Crystal Lake city council members could adopt an ordinance prohibiting video gaming machines long before any local liquor establishments have even requested to install them.
The council during its regularly scheduled meeting at 7 p.m. Tuesday, June 5, at the Crystal Lake Municipal Complex, 100 W. Woodstock St., will consider an ordinance banning video gaming machines.
The subject of video gaming first came up during the May 1 council meeting when most members said they opposed them and didn’t want to bring gambling to Crystal Lake.
The state adopted the Illinois Video Gaming Act in 2009 permitting video gaming terminals in certain establishments throughout Illinois. While using the games, players make cash wagers and play electronic casino-style games such as video poker.
However, the state attached a caveat to the law stating that municipalities prohibiting the games would not receive any percentage of funds the state generates from licensing video gaming, according to city of Crystal Lake documents.
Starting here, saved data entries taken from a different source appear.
-- ==== Sys2Proof/Tests/Slice0.lean ====
section
/-! SUPPORT. Tests: the WellFormed smoke, witnesses that the hypotheses of the statements can be met, and a few runs of one step
against the spec's own examples. -/

namespace Sys2Proof.Tests

set_option Elab.async false

open Sys2Proof Sys2Proof.Machine

/-! ### Small states -/

/-- A device with the given fields set. -/
def dev (l : List (Nat × Fld × Nat)) : Dev := l.foldl (fun d x => d.put x.1 x.2.1 x.2.2) {}

/-- A state with the given fields set and the rest as `f` makes it. -/
def mk (l : List (Nat × Fld × Nat)) (f : Dev → Dev := id) : State :=
  { cur := f (dev l), vis := f (dev l), grain := { cur := f (dev l), vis := f (dev l) } }

/-- Both copies of the device, and those its Grain began with, are `d`. -/
def stOf (d : Dev) : State := { cur := d, vis := d, grain := { cur := d, vis := d } }

/-- The state after reset. -/
def s0 : State := State.reset

/-- DCLK runs. -/
def run (d : Dev) : Dev := { d with su := { d.su with step := 7 } }
def sRun : State := mk [] run
def sStone : State := mk [] fun d => { run d with tb := { d.tb with gtime := 255 } }
def sNoVaon : State := mk [] fun d => { d with tb := { d.tb with vaon := false } }

/-! Ledger -/
def accRegs : List (Nat × Fld × Nat) :=
  [(pgLdg, LDG_CTL_ACCEPT_EN, 1), (pgTw 0, TW_CQ_CFG_ARMED, 1), (pgBay 0, BAY_STAT_STATE, 5), (pgRsv, RSV_AVAIL, 10000000),
   (pgRsv, RSV_STAT, 0)]
def withLdg (f : Ledger → Ledger) (d : Dev) : Dev := { d with ldg := f d.ldg }
def ctx1 : Ctx := { state := .open, lane := 7, length := 100 }
def laneOpen (l : Ledger) : Ledger := { l with ctxs := [(1, ctx1)], lanes := [(7, { state := .open, length := 100 })] }
def sAcc : State := mk accRegs (withLdg laneOpen)
def sPend : State := mk [(pgTw 0, TW_RESULT_STATE, 1)]
def sHost : State := mk [(pgPcie, PCIE_STAT_DL_UP, 1), (pgPcie, PCIE_STAT_PERST, 0), (pgLdg, LDG_OWNER_LO, 2), (pgTw 0, TW_CQ_CFG_ARMED, 1), (pgTw 1, TW_CQ_CFG_ARMED, 1)]
def placedRegs : List (Nat × Fld × Nat) :=
  [(pgMap, MAP_DESC_BASE_LO, 0x80000000), (pgMap, MAP_POOL_BASE_LO, 0x90000000), (pgMap, MAP_POOL_PAGES, 64),
   (pgChk, CHK_SHA_BASE_LO, 0xA0000000), (pgChk, CHK_TRAIL_BASE_LO, 0xB0000000)]
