-- ==== Sys2Proof/Machine/State.lean ====
section
/-! DEFINITION. The state of the block as plain data (10_state.md), the reasons a step can stop, and the state
after reset (70_reset_and_hazards.md R470). INVENTORY.md lists each field with its rule. -/

namespace Sys2Proof.Machine

/-! ## Faults of the machine itself -/

/-- Why a step stops with a fault. The block has no trap: a failed request ends with a `Result` and the block
goes on (60_exceptions.md, introduction, R429), so the only fault is the model's own. -/
inductive Fault where
  /-- Raised by a stage walk over a context whose stage-1 or stage-2 mode is no supported one.
  41_translation.md R271 says the context checks rule this out, and gives no effect. Safe: the machine stops
  (log entry 12). -/
  | unsupportedMode
deriving DecidableEq, Repr

/-- Why a step is refused. -/
inductive Refusal where
  /-- An instruction without a meaning yet. Raised by an arm of `exec` only; no arm of this model raises it. Safe. -/
  | notModelled (mnemonic : String)
  /-- Raised by the background thread when it takes the debug translation-request action: the source gives
  neither its layout nor its semantics (60_exceptions.md R458, I36). Safe: the machine stops (log entry 11). -/
  | debugTranslation
deriving DecidableEq, Repr

/-! ## Cause codes, events and interrupts -/

/-- The causes of 60_exceptions.md R410, those never raised (R411) included. -/
inductive Cause where
  | instrAccessFault | readAccessFault | writeAccessFault
  | instrPageFault | readPageFault | writePageFault
  | instrGuestPageFault | readGuestPageFault | writeGuestPageFault
  | allInboundDisallowed
  | ddtLoadFault | ddtInvalid | ddtMisconfigured
  | transactionTypeDisallowed
  | msiPteLoadFault | msiPteInvalid | msiPteMisconfigured | mrifAccessFault
  | pdtLoadFault | pdtInvalid | pdtMisconfigured
  | ddtCorrupt | pdtCorrupt | msiPtCorrupt | mrifCorrupt
  | internalDataPathError
  | msiWriteFault
  | ptCorrupt
deriving DecidableEq, Repr

/-- The performance events of 60_exceptions.md R440. -/
inductive PerfEvent where
  | urq | trq | atsRq | tlbMiss | ddWalk | pdWalk | sWalk | gWalk
deriving DecidableEq, Repr

/-- The interrupt-request outputs of 60_exceptions.md R445. `pm` is raised by the monitor, outside the block. -/
inductive IntReq where
  | cq | fq | pq | pm
deriving DecidableEq, Repr

/-- The two kinds of ATS event (43_commands.md R385, R386). -/
inductive AtsKind where
  | inval | prgr
deriving DecidableEq, Repr

/-! ## Configuration -/

/-- The legal values of `ddtp.MODE` (10_state.md R33, 30_encoding.md R121). -/
inductive DdtpMode where
  | off | bare | lvl1 | lvl2 | lvl3
deriving DecidableEq, Repr

/-- The two fields of `ddtp` the block reads (10_state.md R33). -/
structure Ddtp where
  mode : DdtpMode
  ppn : BitVec 44
deriving DecidableEq, Repr

/-! ## Caches -/

/-- A translation context (10_state.md R38). -/
structure Ctx where
  devid : BitVec 24
  pid : BitVec 20
  tc : Word
  gatp : Word
  satp : Word
  ta : Word
  msiptp : Word
  msiAddrMask : Word
  msiAddrPattern : Word
deriving DecidableEq, Repr

/-- A context-cache entry (10_state.md R39, R41); its key is its context's `(devid, pid)`. -/
structure CtxEntry where
  ctx : Ctx
  valid : Bool
deriving DecidableEq, Repr

/-- A subset of {R, W}. -/
structure Perm where
  r : Bool
  w : Bool
deriving DecidableEq, Repr

/-- An IOTLB entry (10_state.md R42); its key is `(gscid, pscid, vpn)` (R43). -/
structure TlbEntry where
  gscid : BitVec 16
  pscid : BitVec 20
  vpn : BitVec 52
  ppn : BitVec 52
  perm : Perm
  valid : Bool
deriving DecidableEq, Repr

/-- One generation of a cache: its number and its map (10_state.md R45). -/
structure Generation (E : Type) where
  number : Nat
  entries : List E
deriving DecidableEq, Repr

/-- A cache (10_state.md R45): the current generation, and the replaced generations that a request in flight
still pins (log entry 20). -/
structure Cache (E : Type) where
  current : Generation E
  pinned : List (Generation E)
deriving DecidableEq, Repr

/-! ## Requests -/

/-- The size of a write: 1, 2, 4 or 8 bytes (41_translation.md R250). -/
inductive AccessSize where
  | b1 | b2 | b4 | b8
deriving DecidableEq, Repr

/-- The kind of a request; data and size are present for a write only (41_translation.md R250). -/
inductive ReqKind where
  | read
  | write (data : Word) (size : AccessSize)
  | exec
  | ats
deriving DecidableEq, Repr

/-- A translation request (41_translation.md R250). -/
structure Request where
  devid : BitVec 24
  pid : BitVec 20
  iova : Word
  kind : ReqKind
deriving DecidableEq, Repr

/-- The two stages (00_scope.md R28). -/
inductive Stage where
  | s | g
deriving DecidableEq, Repr

/-- A row of the geometry table (30_encoding.md R140). -/
structure Geometry where
  levels : Nat
  indexBits : Nat
  rootBits : Nat
  pteBytes : Nat
  width : Nat
deriving DecidableEq, Repr

/-- The walk state of a request (10_state.md R50) with the geometry its mode selects (41_translation.md R271). -/
structure WalkState where
  stage : Stage
  geom : Geometry
  level : Nat
  base : Word
  addr : Word
  mask : Word
  perm : Perm
deriving DecidableEq, Repr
Municipalities allowing video gaming will receive a portion of the tax revenue generated by them through the Local Government Video Gaming Distributive Fund, according to city documents.
Under the state law, businesses with on-premise liquor licenses could install the games. Currently, there are 55 businesses in Crystal Lake which hold on–premise liquor licenses, meaning the alcohol is sold and consumed on site, said Deputy City Manager George Koczwara.
At last month’s council meeting, Stephanie Drougas spoke on behalf of her employer, 777 Illinois, located in Lake in the Hills. She explained her company will place gaming machines in bars and restaurants, and told council members the games could boost the city’s restaurant/ bar industry, and provide jobs such as hers, according to the city council minutes from May 1.
Drougas estimated the city could earn about $1,000 per machine with an average of five machines per establishment, the minutes state.
She added that gaming machines are calibrated to pay out at least 80 percent of the time. Money for payouts are kept in a vault within the liquor establishment, similar to an ATM machine, and a bar employee would handle the payouts, according to the minutes.
Concerned that the games would prey on the weak, most council members spoke against allowing the machines, according to the minutes.
However, councilwoman Ellen Brady Mueller said she did not think the games would turn Crystal Lake into Las Vegas and speculated people looking to play the games would find them in nearby towns. Mueller said she would be interested in hearing from Crystal Lake bar and restaurant owners, according the city minutes.
The Illinois Gaming Commission has completed the rules required under the new gaming act, city documents show. The state currently is in the process of licensing operators – the companies that will lease the machines- and will soon start licensing the restaurants and bars that install them, Koczwara said.